# Problème d'installation

## Jackyl

Bonjour,

Tout d'abord désolé si cette question a déjà eté posée, j'ai tenté une recherche (infructueuse) sur le problème avant de poster, j'espère toutefois que quelqu'un pourra me venir en aide.

Voilà, je me suis donc procuré le stage 1 de la 1.4 RC1 sur le site, gravé mon CD ISO etc... il boote a merveille.. mais se bloque au niveau du partition check au boot:

Partition check:

/dev/ide/host0/bus0/target0/lun0:_

Le cd-rom reste allumé et plus rien ne se passe  :Sad: 

Ma config sur cet ordi (secondaire): Asus P2L97 + P2 233, 64 mg de RAM, DD 9Go seagate, carte ATI xpert@Work. C'est vraiment un ordinateur d'appoint et j'aurais voulu installer Linux sur cette machine afin de pouvoir m'amuser un peu. Je suis assez familier des RedHat, Slackware etc... les ayant testées il y a quelque temps, mais c'est la première fois que j'utilise Gentoo (qui m'a été fortement conseillé).
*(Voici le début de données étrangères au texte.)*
-- ==== Sys2Proof/Tests/Slice0.lean ====
section
/-! SUPPORT. Tests of single steps with the results of 95_test_vectors.md, decoding of words written out from R91, terms that
are not well formed, and for each statement with hypotheses a state and operands that meet them. -/

namespace Sys2Proof.Tests

open Sys2Proof.Machine

set_option maxRecDepth 30000

/-! ### Helpers -/

/-- A machine with the default `ADDR_W` and the COPY seed. -/
def wide : Params := { addrW := 64, regBase := 0x10000, ponlySeed := .copy }

/-- A machine with `ADDR_W` = 16 and the ACCUMULATE seed. -/
def narrow : Params := { addrW := 16, regBase := 0, ponlySeed := .accumulate }

/-- The start state of section 7: the build ended, with arguments and memory. -/
def ready (p : Params) (a : ArgRegs) (m : Memory) : State := { State.reset.endBuild with params := p, args := a, mem := m }

/-- A command of that machine in flight. -/
def flying (p : Params) (i : Instr) (a : ArgRegs) (m : Memory) : State :=
  { ready p a m with phase := .busy { cmd := encode i, args := a } }

/-- What one step leaves, as far as `view` shows it. -/
def seen {α : Type} (view : State → α) (o : Host.Outcome State Fault Refusal) : Option α :=
  match o with
  | .next t => some (view t)
  | .fault _ => none
  | .refused _ => none

/-- RES and STATUS after the command word `w` runs on operands `a` and `b`, RES holding 0x77 before. -/
def scalar (w : Nat) (a b : Byte) : Option (Byte × Word) :=
  seen (fun t => (t.res, t.statusWord))
    (step (State.withFetchWord { ready wide { ArgRegs.zero with opa := a, opb := b } [] with res := 0x77 } 64 w))

/-- WOUT and STATUS after DBL of `x`. -/
def doubled (x : Word) : Option (Word × Word) :=
  seen (fun t => (t.wout, t.statusWord)) (step (State.withFetchWord (ready wide { ArgRegs.zero with win := x } []) 64 0x07))

/-- STATUS, and `n` bytes from each of two addresses, after the command word `w` runs. -/
def onMemory (p : Params) (w : Nat) (a : ArgRegs) (m : Memory) (at1 at2 n : Nat) : Option (Word × List Byte × List Byte) :=
  seen (fun t => (t.statusWord, (List.range n).map (fun j => Memory.read t.mem (at1 + j)),
    (List.range n).map fun j => Memory.read t.mem (at2 + j))) (step (State.withFetchWord (ready p a m) 64 w))

/-- STATUS after the command word `w` runs on zero memory. -/
def statusOf (p : Params) (w : Nat) (a : ArgRegs) : Option Word :=
  seen State.statusWord (step (State.withFetchWord (ready p a []) 64 w))

/-- The buffers used by the tests: stripe at 0x100, P at 0x200, Q at 0x300, list at 0x400, partials at 0x500 and 0x600,
outputs at 0x700 and 0x800. -/
def buffers (w : Byte) (n : BitVec 32) : ArgRegs :=
  { ArgRegs.zero with
    dAddr := 0x100, pAddr := 0x200, qAddr := 0x300, coefAddr := 0x400, ipAddr := 0x500, iqAddr := 0x600
    out1Addr := 0x700, out2Addr := 0x800, width := w, blkSize := n }

/-- The scenario stripe of section 4. -/
def scenario : List Byte := List.replicate 8 1 ++ List.replicate 8 2 ++ List.replicate 8 3

/-- The D4 stripe of section 4. -/
def d4 : List Byte := (List.range 32).map fun k => BitVec.ofNat 8 (16 * (k / 8) + k % 8 + 1)

/-- Memory that holds lists of bytes from given addresses. -/
def holding (l : List (Nat × List Byte)) : Memory := l.foldl (fun m x => Memory.place wide.memSize m x.1 x.2) []

/-! ### Decoding -/

/-- 0b00000011 with 56 zero bits above it is MUL, one per family beside it; RSVD bit 8 set makes an illegal word (R91). -/
theorem test_decode_families :
    (decode 0b0000000000000000000000000000000000000000000000000000000000000011 = .ok .mul ∧
      decode 0b0000000000000000000000000000000000000000000000000000000000010001 = .ok .pqw ∧
      decode 0b0000000000000000000000000000000000000000000000000000000000100001 = .ok .rec2) ∧
    decode 0b0000000000000000000000000000000000000000000000000000000100000011 = .error .reservedBits := by decide

theorem test_decode_field_words :
    [decodeTableWord 64 0x01, decodeTableWord 64 0x02, decodeTableWord 64 0x03, decodeTableWord 64 0x04,
      decodeTableWord 64 0x05, decodeTableWord 64 0x06, decodeTableWord 64 0x07] =
    [some .add, some .sub, some .mul, some .div, some .log, some .alog, some .dbl] := by decide
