-- ==== Sys2Proof/Laws/State.lean ====
section
/-! SUPPORT. The fields of a state after each named update, so that no proof unfolds a record update. -/

namespace Sys2Proof.Machine

section
variable (s : State) (r q : RegIdx) (v op : Byte) (opcode : Option Byte) (c : Cause)

@[simp] theorem writeReg_mem : (writeReg s r v).mem = s.mem := rfl
@[simp] theorem writeReg_x : (writeReg s r v).x = s.x.set r v := rfl
@[simp] theorem writeReg_pc : (writeReg s r v).pc = s.pc := rfl
@[simp] theorem writeReg_sp : (writeReg s r v).sp = s.sp := rfl
@[simp] theorem writeReg_fl : (writeReg s r v).fl = s.fl := rfl
@[simp] theorem writeReg_status : (writeReg s r v).status = s.status := rfl
@[simp] theorem writeReg_out : (writeReg s r v).out = s.out := rfl

@[simp] theorem emit_mem : (emit s v).mem = s.mem := rfl
@[simp] theorem emit_x : (emit s v).x = s.x := rfl
@[simp] theorem emit_pc : (emit s v).pc = s.pc := rfl
@[simp] theorem emit_sp : (emit s v).sp = s.sp := rfl
@[simp] theorem emit_fl : (emit s v).fl = s.fl := rfl
@[simp] theorem emit_status : (emit s v).status = s.status := rfl
@[simp] theorem emit_out : (emit s v).out = s.out ++ [v] := rfl

@[simp] theorem halt_mem : (halt s).mem = s.mem := rfl
@[simp] theorem halt_x : (halt s).x = s.x := rfl
@[simp] theorem halt_pc : (halt s).pc = s.pc := rfl
@[simp] theorem halt_sp : (halt s).sp = s.sp := rfl
@[simp] theorem halt_fl : (halt s).fl = s.fl := rfl
@[simp] theorem halt_status : (halt s).status = .halted := rfl
@[simp] theorem halt_out : (halt s).out = s.out := rfl

@[simp] theorem advancePc_mem : (advancePc op s).mem = s.mem := rfl
@[simp] theorem advancePc_x : (advancePc op s).x = s.x := rfl
@[simp] theorem advancePc_pc : (advancePc op s).pc = s.pc + operandCount op + 1 := rfl
@[simp] theorem advancePc_sp : (advancePc op s).sp = s.sp := rfl
@[simp] theorem advancePc_fl : (advancePc op s).fl = s.fl := rfl
@[simp] theorem advancePc_status : (advancePc op s).status = s.status := rfl
@[simp] theorem advancePc_out : (advancePc op s).out = s.out := rfl

@[simp] theorem takeFault_mem : (takeFault s opcode c).mem = s.mem := rfl
@[simp] theorem takeFault_x : (takeFault s opcode c).x = s.x := rfl
@[simp] theorem takeFault_pc : (takeFault s opcode c).pc = s.pc := rfl
@[simp] theorem takeFault_sp : (takeFault s opcode c).sp = s.sp := rfl
@[simp] theorem takeFault_fl : (takeFault s opcode c).fl = s.fl := rfl
@[simp] theorem takeFault_status :
    (takeFault s opcode c).status = .faulted (faultRecord s.pc opcode c) := rfl
@[simp] theorem takeFault_out : (takeFault s opcode c).out = s.out := rfl

/-- A register read after a register write. -/
theorem readReg_writeReg : readReg (writeReg s r v) q = if q = r then v else readReg s q := by
  by_cases h : q = r
  · subst h; simp [readReg]
  · have : (r : Nat) ≠ q := fun e => h (Fin.ext e.symm)
    simp [readReg, h, Vector.getElem_set_ne, this]

end

/-- `commit` always answers a next state: a handler that raises takes its fault (R186). -/
theorem commit_next (s : State) (op : Byte) (r : Except Cause State) :
    ∃ t, commit s op r = .next t ∧ (r = .ok t ∨ ∃ c, r = .error c ∧ t = takeFault s (some op) c) := by
  cases r with
  | ok t => exact ⟨t, rfl, .inl rfl⟩
  | error c => exact ⟨_, rfl, .inr ⟨c, rfl, rfl⟩⟩

end Sys2Proof.Machine
end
Merci 1000 fois à tout ceux qui pourrons m'aider à résoudre ce problème assez frustrant.  :Smile: 

----------

## sergio

 *Jackyl wrote:*   

> Bonjour,
> 
> Voilà, je me suis donc procuré le stage 1 de la 1.4 RC1 sur le site, gravé mon CD ISO etc... il boote a merveille.. mais se bloque au niveau du partition check au boot:
> 
> 

 

Commence par vérifier ton setup bios : est-ce que bios alloue automatiquement les IRQ et les adresses I/O. Certains BIOS affecte des IRQ et adresses d'I/O "exotiques". Il existe peut être dans ton bios une façon de rétablir ces paramètres standards pour que Linux puisse booter normalement...

Vérifie aussi que ton dique dur boote bien sur autre système que Linux (peut être est-il en panne)...

Si tu n'obtient de résultat essaye de détailler plus ton problème pour que nous puissions t'aider de façon plus efficace...

----------

## Jackyl

Merci de ta réponse.  :Smile: 

HD impec, Win98 installé dessus pour le moment et 98 se lance sans aucun problème (scandisk n'a rien revelé), j'ai fait un Load Bios default, réassigné les IRQ dans tous les sens... rien. Système toujours bloqué au partition check, just après "Uniform CD-ROM driver Revision: 3.12"

PIIX4: IDE controller on PCI bus 00 dev 21

PIIX4: not 100% native mode: will probe irqs later

hda: wdc AC29100D, ATA DISK drive

hdc: PCRW804, ATAPI CD/DVD-ROM drive

ide0 at 0x1f0-0x1f7, 0x3f6 on irq 14

ide1 at 0x170-0x177, 0x376 on irq 15

hda: 17803440 sectors (9115 MB) w/1966iB Cache, CHS=1108/255/63, (U)DMA

hdc: ATAPI 32X CD-ROM CD-R/RW drive, 2048kB Cache, DMA

Uniform CD-ROM driver Revision: 3.12

Partition chek:

/dev/ide/host0/bus0/target0/lun0:_

... voilà ce qui apparaît sur mon écran avant le freeze.

J'ai effectué des tests sur cet ordi, tout semble en ordre sous 98.  :Sad: 

----------

## sergio

D'après ce je vois dans ton post les IRQ et les adresses d'I/O sont bonnes. Le problème ne semble pas venir de ton bios mais plutôt d'un problème sur la table des partitions...

Essaye d'initialiser ton disque avec un formattage de bas niveau (le site de Western Digital fournit un utilitaire) si bien sur tu ne tiens pas aux informations qui sont dessus...

En deuxième tu peut tenter de booter sur une disquette MS-DOS et de supprimer toutes les partitions existantes avec fdisk...

Pour info il existe un site dans les pages perso de wanadoo (perso.wanadoo.fr) sur lequel l'auteur a regrouper pas mal d'utilitaire pour le diagnotic et le reformattage des disque mais je ne rappelle plus de l'url complête, je vais voir si je te la retrouve...

A+

----------

## Jackyl

Merci Sergio, bonne idée je vais essayer çà.  :Smile: 

----------

## sergio

 *Jackyl wrote:*   

> Merci Sergio, bonne idée je vais essayer çà. 

 

Tiens moi au courant...

A+

----------